Please reproduce the entries below exactly, starting at the first line and ending with the line that holds "def TilesCoherent (s".

═════ Dataset content

-- ==== Sys2Proof/Safety.lean ====
section
/-! DEFINITION. What claims are stated in: the invariants of 10_state.md R38, R39 and R41, and how a run ends
(70_reset_and_hazards.md R225). -/

namespace Sys2Proof.Machine

/-- The tile cache agrees with raw video memory (R38): every pixel is the shade of its two plane bits, low plane at the even
byte of its row and high plane at the odd byte. -/
def TilesCoherent (s : State) : Prop :=
  ∀ t r c : Nat, t < config.tileCount → r < config.tileRows → c < config.tileCols →
    tilePixel s t r c =
      shade ((vramByte s (16 * t + 2 * r + 1)).getLsbD (7 - c)) ((vramByte s (16 * t + 2 * r)).getLsbD (7 - c))

/-- The shadow slots of plain storage hold their reset value (R39). -/
def ShadowUntouched (s : State) : Prop :=
  ∀ index : Nat, config.vramBase ≤ index → index ≤ config.vramLast → plainByte s index = unwrittenByte

/-- Every storage is a canonical list inside its own index range. -/
def StorageWf (s : State) : Prop :=
  Memory.wf s.plain = true ∧ Memory.wf s.vram = true ∧ Store.wf unwrittenShade s.tiles = true ∧
  (∀ entry ∈ s.plain, entry.1 < config.plainSize) ∧ (∀ entry ∈ s.vram, entry.1 < config.vramSize) ∧
  (∀ entry ∈ s.tiles, entry.1 < config.tileCount * config.tileRows * config.tileCols)

/-- The invariant at every step boundary (R41, with R39 and the canonical form of the model's storages). The clauses of R41
on pair views, the low nibble of F, the range of pc and sp and the owner of an address hold in every state by the types. -/
structure Inv (s : State) : Prop where
  storage : StorageWf s
  tiles : TilesCoherent s
  shadow : ShadowUntouched s

/-- A run has ended normally: a step has executed HALT (R225 a). -/
def NormalEnd (s : State) : Prop := s.halted = true

/-- A run has ended abnormally: the next step reports a condition (R225 b). -/
def AbnormalEnd (s : State) : Prop := ∃ f, step s = .fault f

/-- A run of `n` steps that meets no condition. -/
def SafeRun (n : Nat) (s : State) : Prop := ∃ t, Host.Core.run Sys2Proof.core n s = .next t

/-! ### The complete tables of 10_state.md, by form -/

/-- Every general register outside `ds` is as before, and so is the run state. -/
def OtherRegsSame (ds : List Reg8) (s t : State) : Prop := (∀ q, q ∉ ds → t.reg q = s.reg q) ∧ t.halted = s.halted

/-- All of memory and the tile cache are as before. -/
def MemorySame (s t : State) : Prop :=
  (∀ y, memRead t y = memRead s y) ∧ t.plain = s.plain ∧ t.vram = s.vram ∧ t.tiles = s.tiles

/-- The general registers a form writes (R21). -/
def formWrites : Form → List Reg8
  | .addReg _ | .popAf => [.A]
  | .ldRegReg d _ | .ldRegImm d | .ldRegHl d => [d]
  | .popPair .BC => [.B, .C]
  | .popPair .DE => [.D, .E]
  | .popPair .HL => [.H, .L]
  | .ldHlReg _ | .ldHlImm | .jp | .jpCond _ | .pushPair _ | .pushAf => []
  | .call | .callCond _ | .ret | .retCond _ | .nop | .halt => []
  | .prefixLeadIn | .illegal _ | .illegalPrefixed _ => []

/-- The addresses a form stores a byte to (R36). -/
def formStores : Form → State → List Word
  | .ldHlReg _, s | .ldHlImm, s => [hlAddr s]
  | .pushPair _, s | .pushAf, s | .call, s => [sub16 s.sp 1#16, sub16 s.sp 2#16]
  | .callCond cc, s => if condHolds s.flags cc then [sub16 s.sp 1#16, sub16 s.sp 2#16] else []
  | .addReg _, _ | .ldRegReg _ _, _ | .ldRegImm _, _ | .ldRegHl _, _ | .jp, _ | .jpCond _, _ => []
  | .popPair _, _ | .popAf, _ | .ret, _ | .retCond _, _ | .nop, _ | .halt, _ => []
  | .prefixLeadIn, _ | .illegal _, _ | .illegalPrefixed _, _ => []

/-- The next sp of each form (R30): pushes and taken calls take 2 away, pops and taken returns add 2. -/
def formSp : Form → State → Word
  | .pushPair _, s | .pushAf, s | .call, s => sub16 s.sp 2#16
  | .callCond cc, s => if condHolds s.flags cc then sub16 s.sp 2#16 else s.sp
  | .popPair _, s | .popAf, s | .ret, s => add16 s.sp 2#16
  | .retCond cc, s => if condHolds s.flags cc then add16 s.sp 2#16 else s.sp
  | .addReg _, s | .ldRegReg _ _, s | .ldRegImm _, s | .ldRegHl _, s | .ldHlReg _, s | .ldHlImm, s => s.sp
  | .jp, s | .jpCond _, s | .nop, s | .halt, s => s.sp
  | .prefixLeadIn, s | .illegal _, s | .illegalPrefixed _, s => s.sp

/-- The little-endian 16-bit value of the two bytes after the opcode of `s`, as memory `m` holds them (30_encoding.md R97). -/
def immediateIn (m s : State) : Word :=
  BitVec.ofNat 16 ((memRead m (add16 s.pc 2#16)).toNat * 256 + (memRead m (add16 s.pc 1#16)).toNat)

/-- The little-endian 16-bit value at the top of the stack (43_stack.md R151). -/
def stackTop (s : State) : Word :=
  BitVec.ofNat 16 ((memRead s (add16 s.sp 1#16)).toNat * 256 + (memRead s s.sp).toNat)

/-- The next-pc table (R29). A taken CALL's immediate is as memory holds it after the push (44_call_ret.md R161), that is in
`t`, the state the instruction commits. -/
def formPc : Form → (s t : State) → Word
  | .addReg _, s, _ | .ldRegReg _ _, s, _ | .ldRegHl _, s, _ | .ldHlReg _, s, _ => add16 s.pc 1#16
  | .ldRegImm _, s, _ | .ldHlImm, s, _ => add16 s.pc 2#16
  | .jp, s, _ => immediateIn s s
  | .jpCond cc, s, _ => if condHolds s.flags cc then immediateIn s s else add16 s.pc 3#16
  | .pushPair _, s, _ | .pushAf, s, _ | .popPair _, s, _ | .popAf, s, _ => add16 s.pc 1#16
  | .call, s, t => immediateIn t s
  | .callCond cc, s, t => if condHolds s.flags cc then immediateIn t s else add16 s.pc 3#16
  | .ret, s, _ => stackTop s
  | .retCond cc, s, _ => if condHolds s.flags cc then stackTop s else add16 s.pc 1#16
  | .nop, s, _ => add16 s.pc 1#16
  | .halt, s, _ => s.pc
  | .prefixLeadIn, s, _ | .illegal _, s, _ | .illegalPrefixed _, s, _ => s.pc

/-- What a taken CALL commits in `t` (R161): the return address at sp-1 and sp-2, sp down by 2, pc the immediate as memory
stands after the push, every other byte, register and flag as before, the storages those of the two writes. -/
def CallEffect (s t : State) : Prop :=
  memRead t (sub16 s.sp 1#16) = hiByte (add16 s.pc 3#16) ∧ memRead t (sub16 s.sp 2#16) = loByte (add16 s.pc 3#16) ∧
  (∀ y, y ≠ sub16 s.sp 1#16 → y ≠ sub16 s.sp 2#16 → memRead t y = memRead s y) ∧
  t.sp = sub16 s.sp 2#16 ∧ t.pc = immediateIn t s ∧ OtherRegsSame [] s t ∧ t.flags = s.flags ∧
  t.plain = (push16 s (add16 s.pc 3#16)).plain ∧ t.vram = (push16 s (add16 s.pc 3#16)).vram ∧
  t.tiles = (push16 s (add16 s.pc 3#16)).tiles

end Sys2Proof.Machine
end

══════════

Answer area:
-- ==== Sys2Proof/Safety.lean ====
section
/-! DEFINITION. What claims are stated in: the invariants of 10_state.md R38, R39 and R41, and how a run ends
(70_reset_and_hazards.md R225). -/

namespace Sys2Proof.Machine

/-- The tile cache agrees with raw video memory (R38): every pixel is the shade of its two plane bits, low plane at the even
byte of its row and high plane at the odd byte. -/
def TilesCoherent (s : State) : Prop :=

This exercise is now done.